Lirik sana lirik sini. Demikian juga dengan Jimbon. Lalu dengan secepat kilat, secepat mata kalian berkedip, semua sudah berhasil kumasukan.

***

Jimbon tertawa terbahak. Giginya yang sebesar jagung lengkap dengan warna kuningnya terlihat dengan jelas sekali. Dia sedang senang. Juga geli. Bercerita tentang kejadian di dalam supermarket tadi.

“Kalau kalian melihat betapa bodohnya SPG tadi, kalian pasti juga akan tertawa. Mudah sekali dia dikelabui. Pasti setelah keluar dari gudang, wanita itu mencak-mencak karena kaleng-kaleng susunya sudah lenyap.”

“Aku memang tak salah menilaimu, Meng. Kau memang punya bakat. Tanganmu cekatan, dan kutahu itu sejak melihat cara dan gayamu.”

Aku tersenyum saja. Ada sedikit bangga di hati.

***

Hari ini aku hanya tiduran di dalam mobil. Tidak ikut kawananku berburu.

Badanku sakit, rasanya mau remuk semua tulang-tulang ini. Mata berkunang-kunang, kepala pun terasa sangat pening. Bahkan hendak bangun dan buang air kecil saja rasanya enggan.

Sebenarnya aku hendak ingin istirahat saja di rumah kontrakan kami. Tetapi Dekik melarang. Dia butuh ada yang menjaga mobil di area parkir, yang biasanya dibebankan pada Itong, supir kami.

Dalam ketenangan istirahatku, tiba-tiba datang Itong dan Tole menggedor-gedor pintu mobil. Wajah mereka penuh peluh dan tersirat kesan ketakutan. Tampaknya telah terjadi sesuatu.

“Ada apa?” tanyaku.

“Wes, mengko wae tekone, Meng. Kita harus cepat pergi, sekarang!”

Dihardik Tole, aku tahu kalau kami benar-benar dalam masalah. Tanpa babibu, aku minggir dari kursi supir yang langsung diambil alih oleh Itong. Namun, belum sempat mobil dilajukan, kami melihat Jimbon berlari-lari terseok-seok, menyeret kedua kakinya yang berat.

Aku tahu kaki itu telah berisi barang curian kami. Celana jeans milik Jimbon yang model komprang itu memang dirancang agar bisa muat menyembunyikan beberapa kosmetik di dalamnya. Di balik celana itu sudah dilapisi kain tebal dengan karet di ujungnya, sehingga apapun yang masuk tidak akan keluar dari sela-sela kaki.  

Jimbon masih berlari dalam langkah yang berat. Tampak sangat susah sekali laju jalannya. Kami berseru-seru agar dia cepat melajukan larinya. Tetapi tiba-tiba, dari balik rimbunan mobil yang sedang terpakir rapi, berlari pula empat satpam berpawakan tinggi tegap.

Busyet. Jantungku langsung berdebar-debar. Mungkin wajahku pun mulai memucat. Ini baru namanya ketakutan. Gila apa? Aku tidak mau tertangkap!

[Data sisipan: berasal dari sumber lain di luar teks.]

/-! ## State.modGrid -/

@[simp] theorem State.modGrid_mem (s : State) (key : Nat) (f : Grid → Grid) : (s.modGrid key f).mem = s.mem := rfl
@[simp] theorem State.modGrid_lines (s : State) (key : Nat) (f : Grid → Grid) : (s.modGrid key f).lines = s.lines := rfl
@[simp] theorem State.modGrid_lkeys (s : State) (key : Nat) (f : Grid → Grid) : (s.modGrid key f).lkeys = s.lkeys := rfl
@[simp] theorem State.modGrid_pckeys (s : State) (key : Nat) (f : Grid → Grid) : (s.modGrid key f).pckeys = s.pckeys := rfl
@[simp] theorem State.modGrid_dirty (s : State) (key : Nat) (f : Grid → Grid) : (s.modGrid key f).dirty = s.dirty := rfl
@[simp] theorem State.modGrid_stamps (s : State) (key : Nat) (f : Grid → Grid) : (s.modGrid key f).stamps = s.stamps := rfl
@[simp] theorem State.modGrid_l1 (s : State) (key : Nat) (f : Grid → Grid) : (s.modGrid key f).l1 = s.l1 := rfl
@[simp] theorem State.modGrid_ro (s : State) (key : Nat) (f : Grid → Grid) : (s.modGrid key f).ro = s.ro := rfl
@[simp] theorem State.modGrid_views (s : State) (key : Nat) (f : Grid → Grid) : (s.modGrid key f).views = s.views := rfl
@[simp] theorem State.modGrid_uatoms (s : State) (key : Nat) (f : Grid → Grid) : (s.modGrid key f).uatoms = s.uatoms := rfl
@[simp] theorem State.modGrid_vars (s : State) (key : Nat) (f : Grid → Grid) : (s.modGrid key f).vars = s.vars := rfl
@[simp] theorem State.modGrid_ranges (s : State) (key : Nat) (f : Grid → Grid) : (s.modGrid key f).ranges = s.ranges := rfl
@[simp] theorem State.modGrid_tlb (s : State) (key : Nat) (f : Grid → Grid) : (s.modGrid key f).tlb = s.tlb := rfl
@[simp] theorem State.modGrid_groups (s : State) (key : Nat) (f : Grid → Grid) : (s.modGrid key f).groups = s.groups := rfl
@[simp] theorem State.modGrid_teams (s : State) (key : Nat) (f : Grid → Grid) : (s.modGrid key f).teams = s.teams := rfl
@[simp] theorem State.modGrid_queues (s : State) (key : Nat) (f : Grid → Grid) : (s.modGrid key f).queues = s.queues := rfl
@[simp] theorem State.modGrid_ops (s : State) (key : Nat) (f : Grid → Grid) : (s.modGrid key f).ops = s.ops := rfl
@[simp] theorem State.modGrid_blocks (s : State) (key : Nat) (f : Grid → Grid) : (s.modGrid key f).blocks = s.blocks := rfl
@[simp] theorem State.modGrid_tasks (s : State) (key : Nat) (f : Grid → Grid) : (s.modGrid key f).tasks = s.tasks := rfl
@[simp] theorem State.modGrid_walks (s : State) (key : Nat) (f : Grid → Grid) : (s.modGrid key f).walks = s.walks := rfl
@[simp] theorem State.modGrid_tags (s : State) (key : Nat) (f : Grid → Grid) : (s.modGrid key f).tags = s.tags := rfl
@[simp] theorem State.modGrid_graphs (s : State) (key : Nat) (f : Grid → Grid) : (s.modGrid key f).graphs = s.graphs := rfl
@[simp] theorem State.modGrid_launches (s : State) (key : Nat) (f : Grid → Grid) : (s.modGrid key f).launches = s.launches := rfl
@[simp] theorem State.modGrid_pldrs (s : State) (key : Nat) (f : Grid → Grid) : (s.modGrid key f).pldrs = s.pldrs := rfl
@[simp] theorem State.modGrid_trust (s : State) (key : Nat) (f : Grid → Grid) : (s.modGrid key f).trust = s.trust := rfl
@[simp] theorem State.modGrid_clown (s : State) (key : Nat) (f : Grid → Grid) : (s.modGrid key f).clown = s.clown := rfl
@[simp] theorem State.modGrid_latch (s : State) (key : Nat) (f : Grid → Grid) : (s.modGrid key f).latch = s.latch := rfl
@[simp] theorem State.modGrid_changing (s : State) (key : Nat) (f : Grid → Grid) : (s.modGrid key f).changing = s.changing := rfl
@[simp] theorem State.modGrid_service (s : State) (key : Nat) (f : Grid → Grid) : (s.modGrid key f).service = s.service := rfl
@[simp] theorem State.modGrid_pcown (s : State) (key : Nat) (f : Grid → Grid) : (s.modGrid key f).pcown = s.pcown := rfl
@[simp] theorem State.modGrid_ways (s : State) (key : Nat) (f : Grid → Grid) : (s.modGrid key f).ways = s.ways := rfl
@[simp] theorem State.modGrid_lshare (s : State) (key : Nat) (f : Grid → Grid) : (s.modGrid key f).lshare = s.lshare := rfl
@[simp] theorem State.modGrid_phys (s : State) (key : Nat) (f : Grid → Grid) : (s.modGrid key f).phys = s.phys := rfl
@[simp] theorem State.modGrid_ports (s : State) (key : Nat) (f : Grid → Grid) : (s.modGrid key f).ports = s.ports := rfl
@[simp] theorem State.modGrid_devid (s : State) (key : Nat) (f : Grid → Grid) : (s.modGrid key f).devid = s.devid := rfl
@[simp] theorem State.modGrid_routes (s : State) (key : Nat) (f : Grid → Grid) : (s.modGrid key f).routes = s.routes := rfl
@[simp] theorem State.modGrid_comms (s : State) (key : Nat) (f : Grid → Grid) : (s.modGrid key f).comms = s.comms := rfl
@[simp] theorem State.modGrid_hworld (s : State) (key : Nat) (f : Grid → Grid) : (s.modGrid key f).hworld = s.hworld := rfl
@[simp] theorem State.modGrid_hclock (s : State) (key : Nat) (f : Grid → Grid) : (s.modGrid key f).hclock = s.hclock := rfl
@[simp] theorem State.modGrid_hres (s : State) (key : Nat) (f : Grid → Grid) : (s.modGrid key f).hres = s.hres := rfl
@[simp] theorem State.modGrid_cvmarks (s : State) (key : Nat) (f : Grid → Grid) : (s.modGrid key f).cvmarks = s.cvmarks := rfl
@[simp] theorem State.modGrid_rtimes (s : State) (key : Nat) (f : Grid → Grid) : (s.modGrid key f).rtimes = s.rtimes := rfl
@[simp] theorem State.modGrid_alarms (s : State) (key : Nat) (f : Grid → Grid) : (s.modGrid key f).alarms = s.alarms := rfl
@[simp] theorem State.modGrid_cxl (s : State) (key : Nat) (f : Grid → Grid) : (s.modGrid key f).cxl = s.cxl := rfl
@[simp] theorem State.modGrid_throttled (s : State) (key : Nat) (f : Grid → Grid) : (s.modGrid key f).throttled = s.throttled := rfl
@[simp] theorem State.modGrid_clock (s : State) (key : Nat) (f : Grid → Grid) : (s.modGrid key f).clock = s.clock := rfl
@[simp] theorem State.modGrid_fresh (s : State) (key : Nat) (f : Grid → Grid) : (s.modGrid key f).fresh = s.fresh := rfl
@[simp] theorem State.modGrid_ids (s : State) (key : Nat) (f : Grid → Grid) : (s.modGrid key f).ids = s.ids := rfl
@[simp] theorem State.modGrid_cur (s : State) (key : Nat) (f : Grid → Grid) : (s.modGrid key f).cur = s.cur := rfl
@[simp] theorem State.modGrid_moves (s : State) (key : Nat) (f : Grid → Grid) : (s.modGrid key f).moves = s.moves := rfl
@[simp] theorem State.modGrid_turn (s : State) (key : Nat) (f : Grid → Grid) : (s.modGrid key f).turn = s.turn := rfl
@[simp] theorem State.modGrid_outbox (s : State) (key : Nat) (f : Grid → Grid) : (s.modGrid key f).outbox = s.outbox := rfl
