/-- What a vector load leaves of its group's frames. -/
theorem vectorLoaded {s : State} {g h : Group} {dst w time : Nat} {signed : Bool} {accs : List LaneAcc}
    (hn : (accs.map (·.lane)).Nodup) (hh : h = (g.loadInto dst w signed false (accs.map (readAcc s))).raise time) :
    (∀ a ∈ accs, (g.lane a.lane).chain.any (fun c => c.fid == a.fid) = true → ∀ k, k < widthRegs w →
      h.windowReg a.lane a.fid (dst + k) = loadWord w signed (readAcc s a) k) ∧
    (∀ l fid r, (∀ a ∈ accs, a.lane = l → a.fid = fid → r < dst ∨ dst + widthRegs w ≤ r) →
      h.windowReg l fid r = g.windowReg l fid r) ∧
    (∀ l, h.lane l = { g.lane l with chain := (h.lane l).chain } ∧
      (h.lane l).chain.map (·.fid) = (g.lane l).chain.map (·.fid)) ∧
    h = { g with lanes := h.lanes, gstat := h.gstat, lclock := h.lclock } := by
  have lanes : (accs.map (readAcc s)).map (·.lane) = accs.map (·.lane) := by
    rw [List.map_map]
    rfl
  have nodup : ((accs.map (readAcc s)).map (·.lane)).Nodup := lanes ▸ hn
  have lane : ∀ l, h.lane l = (g.loadInto dst w signed false (accs.map (readAcc s))).lane l := fun l => by rw [hh]; rfl
  refine ⟨fun a ha hc k hk => ?_, fun l fid r hr => ?_, fun l => ?_, ?_⟩
  · rw [Group.windowReg_eq, lane, (Group.lane_loadInto dst w signed nodup g a.lane).1 (readAcc s a) (List.mem_map_of_mem ha) rfl,
      Lane.vregAt_setRun, if_pos ⟨rfl, by omega, hc⟩]
    simp
  · rw [Group.windowReg_eq, Group.windowReg_eq, lane]
    obtain ⟨hit, miss⟩ := Group.lane_loadInto dst w signed nodup g l
    by_cases hl : l ∈ (accs.map (readAcc s)).map (·.lane)
    · obtain ⟨b, hb, e⟩ := List.mem_map.mp hl
      obtain ⟨a, ha, rfl⟩ := List.mem_map.mp hb
      rw [hit _ hb e, Lane.vregAt_setRun, if_neg]
      rintro ⟨rfl, ⟨lo, hi⟩, -⟩
      have := hr a ha e rfl
      omega
    · rw [miss hl]
  · rw [lane]
    exact Group.loadInto_chain dst w signed nodup g l
  · rw [hh]
    unfold Group.raise
    rw [Group.loadInto_rest]

/-- What a scalar load leaves of its group. -/
theorem scalarLoaded {s : State} {g h : Group} {dst w time : Nat} {signed : Bool} {accs : List LaneAcc}
    (hh : h = (g.loadInto dst w signed true (accs.map (readAcc s))).raise time) : (∀ l, h.lane l = g.lane l) ∧
    h = { g with lanes := h.lanes, sregs := h.sregs, gstat := h.gstat, lclock := h.lclock } ∧
    ∀ a, accs = [a] → ∀ r, h.sreg r = if r = dst ∧ r ≠ 0 then loadS w signed (readAcc s a) else g.sreg r := by
  have rest := Group.loadInto_scalar dst w signed g (accs.map (readAcc s))
  refine ⟨fun l => ?_, ?_, ?_⟩
  · rw [hh, rest]
    rfl
  · rw [hh, rest]
    rfl
  · rintro a rfl r
    have sreg : h.sreg r = (g.setS dst (loadS w signed (readAcc s a))).sreg r := by
      rw [hh]
      rfl
    rw [sreg, Group.sreg_setS]
    exact if_congr (by constructor <;> (rintro ⟨rfl, h0⟩; exact ⟨rfl, h0⟩)) rfl rfl

/-! ## A store at its home -/

/-- A store of sound bytes is performed with exactly its bytes. -/
theorem performStore_writes {s : State} {o : Op} {w : Nat} {accs : List LaneAcc} (hk : o.kind = .store w accs)
    (hd : o.done = false) (hm : s.mayPerform o = true) (hs : Sound s o.world (devBytes accs)) :
    ∃ t time late, Put s t (fun a => (lastAt (stored accs) a).getD (s.byte a)) ∧ s.performStore o =
      ((t.scratchAccs accs).modGroup o.gid fun g => g.raise time).modOp o.id fun o => { o with done := true, time := late } := by
  obtain ⟨t, time, written, put⟩ := writeAccs_clean o.core o.team (s.opClock o) hs.clean
  refine ⟨t, time, max time ((t.scratchAccs accs).rawTime accs), put, ?_⟩
  unfold State.performStore
  simp only [hk, hd, hm, hs.free, hs.owned, written, Bool.not_true, Bool.or_self, Bool.false_eq_true, if_false]

/-- Settles O16: a load performed reads the bytes at its homes into the registers of its frames, and a store leaves there exactly
its own. -/
theorem loadAndStorePerformed : Obligations.LoadAndStorePerformed := by
  unfold Obligations.LoadAndStorePerformed
  constructor
  · intro s id o g dst w signed scalar accs ho hg hk hd hm hn hs hl hnd hlen hw
    have nonempty : ∀ a ∈ accs, a.locs ≠ [] := fun a ha e => by
      have := hlen a ha
      rw [e, List.length_nil] at this
      omega
    have hid : o.id = id := by simpa using findBy_some ho
    obtain ⟨t, time, filled, done⟩ := performLoad_reads hg hk hd hm hn hs hl nonempty
    have loaded : ((t.modGroup o.gid fun g => (g.loadInto dst w signed scalar (accs.map (readAcc s))).raise time).group o.gid) =
        some ((g.loadInto dst w signed scalar (accs.map (readAcc s))).raise time) := by
      rw [State.group_modGroup _ _ _ _ (by intro h; exact Group.loadInto_gid dst w signed scalar h _), if_pos rfl, filled.group, hg]
      rfl
    refine ⟨s.performLoad o, (g.loadInto dst w signed scalar (accs.map (readAcc s))).raise time, ?_, ?_, fun a => ?_, fun k hk => ?_,
      ?_, fun hsc => ?_, fun hsc => ?_, fun hsc => ?_⟩
    · show Host.Outcome.next _ = _
      rw [ho]
    · rw [done]
      exact loaded
    · rw [done]
      exact filled.byte a
    · rw [done]
      show (t.modGroup _ _).group k = _
      rw [State.group_modGroup _ _ _ _ (by intro h; exact Group.loadInto_gid dst w signed scalar h _), if_neg hk, filled.group]
    · have found : t.op id = some o := by
        rw [filled.rest]
        exact ho
      exact ⟨_, by rw [done, hid]; exact State.op_modOp _ (fun _ => rfl) found, rfl⟩
    · subst hsc
      exact scalarLoaded rfl
    · subst hsc
      exact (vectorLoaded hnd rfl).1
    · subst hsc
      exact (vectorLoaded hnd rfl).2
  · intro s id o w accs ho hk hd hm hs
    have hid : o.id = id := by simpa using findBy_some ho
    obtain ⟨t, time, late, put, done⟩ := performStore_writes hk hd hm hs
    have frame := put.wrote.trans (scratchAccs_wrote t accs)
    refine ⟨s.performStore o, ?_, fun a => ?_, fun hn k tm hk => ?_, ?_, fun k hk => ?_, fun g hg => ?_⟩
    · show Host.Outcome.next _ = _
      rw [ho]
    · rw [done]
      exact (scratchAccs_byte t accs a).trans (put.bytes a)
    · rw [done]
      exact scratchAccs_team hn (by rw [State.team, put.teams]; exact hk)
    · have found : (t.scratchAccs accs).op id = some o := by
        rw [State.op, frame.ops]
        exact ho
      exact ⟨_, by rw [done, hid]; exact State.op_modOp _ (fun _ => rfl) found, rfl⟩
    · rw [done]
      show ((t.scratchAccs accs).modGroup _ _).group k = _
      rw [State.group_modGroup _ _ _ _ (by intro g; rfl), if_neg hk, frame.group]
    · refine ⟨max g.lclock time, Nat.le_max_left _ _, ?_⟩
      rw [done]
      show ((t.scratchAccs accs).modGroup _ _).group o.gid = _
      rw [State.group_modGroup _ _ _ _ (by intro g; rfl), if_pos rfl, frame.group, hg]
      rfl

end Sys2Proof.Machine

/-!
SUPPORT. Words that are performed as they execute (07 R176 to R183): what the effect of such a word leaves of its group, and how
it leaves its operation to complete (02 R37).
-/
namespace Sys2Proof.Machine

/-! ## The effect of a word on its group -/

/-- A word's effect on its group: registers `ds` of lanes `ls` take their values and the clock does not fall. -/
structure Effect (g k : Group) (ls ds : List Nat) (f : Nat → Nat → Reg) : Prop where
  clock   : g.lclock ≤ k.lclock
  written : ∀ l r, (k.lane l).vreg r = if ls.contains l && ds.contains r then f l r else (g.lane l).vreg r
  lanes   : ∀ l, k.lane l = { g.lane l with pcv := (k.lane l).pcv, chain := (k.lane l).chain }
  rest    : k = { g with lanes := k.lanes, gstat := k.gstat, lclock := k.lclock, issue := k.issue, popped := k.popped }

/-- A group whose clock alone is raised. -/
theorem Effect.raise {g k : Group} {ls ds : List Nat} {f : Nat → Nat → Reg} (h : Effect g k ls ds f) (t : Nat) :
    Effect g (k.raise t) ls ds f :=
  ⟨h.clock.trans (Nat.le_max_left _ _), h.written, h.lanes, by unfold Group.raise; rw [h.rest]⟩
theorem Effect.refl (g : Group) (ls : List Nat) (f : Nat → Nat → Reg) : Effect g g ls [] f :=
  ⟨Nat.le_refl _, fun l r => by simp, fun _ => rfl, rfl⟩
theorem LaneFrameOf.effect {g k : Group} {ls ds : List Nat} {f : Nat → Nat → Reg} (h : LaneFrameOf g k ls ds f) :
    Effect g k ls ds f :=
  ⟨Nat.le_of_eq (by rw [h.rest]), h.written, h.lanes, by rw [h.rest]⟩

/-! ## The end of such a word -/

/-- A word whose bytes no check-out holds and its world may reach, and that nothing of its group precedes, need not wait. -/
theorem mustWait_free {s : State} {g : Group} {kind : OpKind} {accs : List LaneAcc} (hf : s.held (devBytes accs) none = false)
    (ho : s.reaches g.world (devBytes accs) = true)
    (hm : s.mayPerform ⟨s.ids, g.gid, g.core, g.world, g.team, none, kind, false, 0⟩ = true) :
    s.mustWait g kind accs = false := by
  rw [State.mustWait, hf, ho, hm]
  rfl

/-- Where a word that is performed as it executes leads: its operation is left to complete and the group goes on. -/
def State.completes (s : State) (g : Group) (flag : Option Nat) (i : Issue) : State :=
  ((s.issueOp g flag .plain true).modGroup g.gid fun h => { h with passed := none, atoms := [] }).wordDone g i

theorem doneChecked_finish (s : State) (g : Group) (flag : Option Nat) (i : Issue) :
    (doneChecked s g flag).finish g.gid g i = s.completes g flag i := rfl

section completes
variable (u : State) (g : Group) (flag : Option Nat) (i : Issue)

theorem completes_rest : u.completes g flag i =
    { u with ops := u.ops ++ [⟨u.ids, g.gid, g.core, g.world, g.team, flag, .plain, true, 0⟩], ids := u.ids + 1,
             groups := (u.completes g flag i).groups, pldrs := (u.completes g flag i).pldrs } :=
  (elsewhere_wordDone _ g i).rest.trans rfl
theorem completes_byte (a : Nat) : (u.completes g flag i).byte a = u.byte a := (elsewhere_wordDone _ g i).bytes a
theorem completes_others (k : Nat) (hk : k ≠ g.gid) : (u.completes g flag i).group k = u.group k := by
  refine ((elsewhere_wordDone _ g i).others k hk).trans ?_
  rw [State.group_modGroup _ _ _ _ (by intro h; rfl), if_neg hk, State.issueOp,
    State.group_modGroup _ _ _ _ (fun h => h.countFlag_gid flag), if_neg hk]
  rfl
theorem completes_team (k : Nat) : (u.completes g flag i).team k = u.team k := by rw [completes_rest]; rfl

/-- The group after: its flag counts the operation, and the word retires. -/
theorem completes_group {k : Group} (hk : u.group g.gid = some k) :
    (u.completes g flag i).group g.gid = some ({ k.countFlag flag with passed := none, atoms := [] }.retire i.len) := by
  refine State.group_wordDone i (State.group_modGroup_own (g := k.countFlag flag) ?_ (by intro h; rfl))
  exact State.group_modGroup_own (g := k) (by exact hk) fun h => h.countFlag_gid flag
theorem completes_clock {k : Group} (hk : u.group g.gid = some k) :
    ∀ h, (u.completes g flag i).group g.gid = some h → h.lclock = k.lclock := fun h e => by
  rw [completes_group u g flag i hk] at e
  cases e
  rw [Group.retire_lclock]
  cases flag <;> rfl

variable {u g flag i}

/-- A word whose effect on memory and on its group is done has been performed. -/
theorem performed_completes {s : State} {k : Group} {mem : Nat → Byte} {ls ds : List Nat} {f : Nat → Nat → Reg}
    (hg : u.group g.gid = some k) (he : Effect g k ls ds f) (hb : ∀ a, u.byte a = mem a) (ho : u.ops = s.ops)
    (hk : ∀ j, j ≠ g.gid → u.group j = s.group j) : Performed s (u.completes g flag i) g flag mem ls ds f where
  bytes a := (completes_byte u g flag i a).trans (hb a)
  op := ⟨_, by rw [completes_rest, ho], rfl, rfl, rfl, rfl⟩
  others j hj := (completes_others u g flag i j hj).trans (hk j hj)
  group := by
    have lane : ∀ l, ({ k.countFlag flag with passed := none, atoms := [] }.retire i.len).lane l =
        { k.lane l with pcv := (({ k.countFlag flag with passed := none, atoms := [] }.retire i.len).lane l).pcv } := fun l => by
      rw [← k.lane_countFlag flag l]
      exact Group.retire_lane _ _ _
    have flags : ∀ x, k.flag x = g.flag x := fun x => by rw [he.rest]; rfl
    have rest := he.rest
    refine ⟨_, completes_group u g flag i hg, ?_, fun l r => ?_, fun l => ?_, fun x => ?_, ?_⟩
    · rw [Group.retire_lclock]
      refine he.clock.trans (Nat.le_of_eq ?_)
      cases flag <;> rfl
    · rw [lane, ← he.written l r]
      rfl
    · rw [lane, he.lanes l]
    · rw [Group.flag, Group.retire_flags, ← flags]
      exact k.flag_countFlag flag x
    · rw [Group.retire_sregs, Group.retire_cregs, Group.retire_frames, Group.retire_qregs, Group.retire_jregs, rest]
      cases flag <;> exact ⟨rfl, rfl, rfl, rfl, rfl⟩

end completes

end Sys2Proof.Machine

/-!
PROOFS. ATOM (07 R176, R177): the lanes' run over the values at their homes, and what it leaves of memory, of the scratchpads and of
the lanes' registers.
-/
namespace Sys2Proof.Machine

/-! ## The run of the lanes -/

section run
variable {x w : Nat} {g : Group} {c d : BitVec 7}

/-- The run reads the value of a location only where a lane names it. -/
theorem atomRun_congr {ps : List AtomLane} {m : List (List Loc × Nat)} {p q : List Loc → Nat} (h : ∀ e ∈ ps, p e.2 = q e.2) :
    atomRun x w g c d ps m p = atomRun x w g c d ps m q := by
  induction ps generalizing m with
  | nil => rfl
  | cons e ps ih =>
    obtain ⟨l, loc⟩ := e
    simp only [atomRun, h _ List.mem_cons_self, ih fun e he => h e (by simp [he])]

/-- Each lane has one old value, in order. -/
theorem atomRun_lanes (ps : List AtomLane) (m : List (List Loc × Nat)) (base : List Loc → Nat) :
    (atomRun x w g c d ps m base).1.map Prod.fst = ps.map Prod.fst := by
  induction ps generalizing m with
  | nil => rfl
  | cons e ps ih =>
    obtain ⟨l, loc⟩ := e
    simp [atomRun, ih]

/-- Final values stand at locations that the lanes name. -/
theorem atomRun_named (ps : List AtomLane) (m : List (List Loc × Nat)) (base : List Loc → Nat) :
    ∀ e ∈ (atomRun x w g c d ps m base).2, e ∈ m ∨ e.1 ∈ ps.map Prod.snd := by
  induction ps generalizing m with
  | nil => exact fun e he => .inl he
  | cons p ps ih =>
    obtain ⟨l, loc⟩ := p
    intro e he
    rcases ih _ e he with he | he
    · rcases List.mem_cons.mp he with rfl | he
      · exact .inr (by simp)
      · rw [dropBy_eq_filter] at he
        exact .inl (List.mem_filter.mp he).1
    · exact .inr (List.mem_cons_of_mem _ he)

end run

/-- The value of a location among the accesses read. -/
theorem locNum_read {s : State} {ps : List AtomLane} {loc : List Loc} (h : loc ∈ ps.map Prod.snd) :
    locNum ((ps.map fun e => (⟨e.1, 0, e.2, [], false⟩ : LaneAcc)).map (readAcc s)) loc =
      ofBytes (locBytes s ⟨0, 0, loc, [], false⟩) := by
  obtain ⟨e, he, rfl⟩ := List.mem_map.mp h
  have some_read : ∃ a, findBy (fun a : LaneAcc => a.locs == e.2)
      ((ps.map fun e => (⟨e.1, 0, e.2, [], false⟩ : LaneAcc)).map (readAcc s)) = some a := by
    rw [findBy_eq_find?]
    refine Option.isSome_iff_exists.mp (List.find?_isSome.mpr ⟨readAcc s ⟨e.1, 0, e.2, [], false⟩, ?_, by simp [readAcc]⟩)
    exact List.mem_map_of_mem (List.mem_map_of_mem he)
  obtain ⟨a, ha⟩ := some_read
  obtain ⟨b, hb, rfl⟩ := List.mem_map.mp (findBy_mem ha)
  have same : b.locs = e.2 := by simpa [readAcc] using findBy_some ha
  rw [locNum, ha]
  show ofBytes (locBytes s b) = _
  unfold locBytes
  rw [same]

/-! ## Steps before and after the run -/

/-- Registers and memory words without poison raise nothing. -/
theorem atomPoison_clean {g : Group} {srcs : List Nat} {addr : Nat → Nat} {rs : List LaneAcc}
    (h : ∀ a ∈ rs, a.poison = false ∧ tagAt g srcs a.lane = false) : atomPoison g srcs addr rs = none := by
  have none_bad : rs.filter (fun a => a.poison || (srcs.filter fun r => ((g.lane a.lane).vreg r).poison) != []) = [] :=
    List.filter_eq_nil_iff.mpr fun a ha => by
      obtain ⟨hp, ht⟩ := h a ha
      have regs : srcs.filter (fun r => ((g.lane a.lane).vreg r).poison) = [] :=
        List.filter_eq_nil_iff.mpr fun r hr => by simpa using List.any_eq_false.mp ht r hr
      simp [hp, regs]
  rw [atomPoison, none_bad]
  rfl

“Wes, Tong. Jalan aja, cepat! Biarkan si Jimbon. Kita urus saja mereka nanti.”

Itong menganggukan kepala, kemudian melajukan mobil. Dari kaca jendela mobil yang gelap, aku melihat Jimbon, menyerah dalam pelariannya. Tersengal-sengal, berusaha merangkul nafas kembali.

Tidak ada kecewa dalam matanya. Jimbon tahu benar, ini sudah resiko. Dan kepergian kami meninggalkannya adalah keputusan tepat. Karena kami nantinyalah yang akan mencari jalan untuk membebaskan mereka bertiga.

***

Dekik dan Jimbon akhirnya dipenjara.

Ketika kami menjenguk di penjara--berpura-pura sebagai keluarga dekat Dekik--keadaannya sangat mengenaskan. Bibirnya bengkak. Pipi memar membiru. Lalu pelipis mata sobek. Memang sudah dibalut perban, tetapi sisa-sisa darah yang mengering masih saja menempel di sela-selanya.

Dia sudah tak mampu bicara lagi. Semua tubuhnya terasa nyeri. Sungguh beban yang ditanggung Dekik sangat besar. Dia lebih memilih diam saat disiksa daripada memberi tahu siapa saja kawanannya yang ikut andil dalam pencurian di supermarket.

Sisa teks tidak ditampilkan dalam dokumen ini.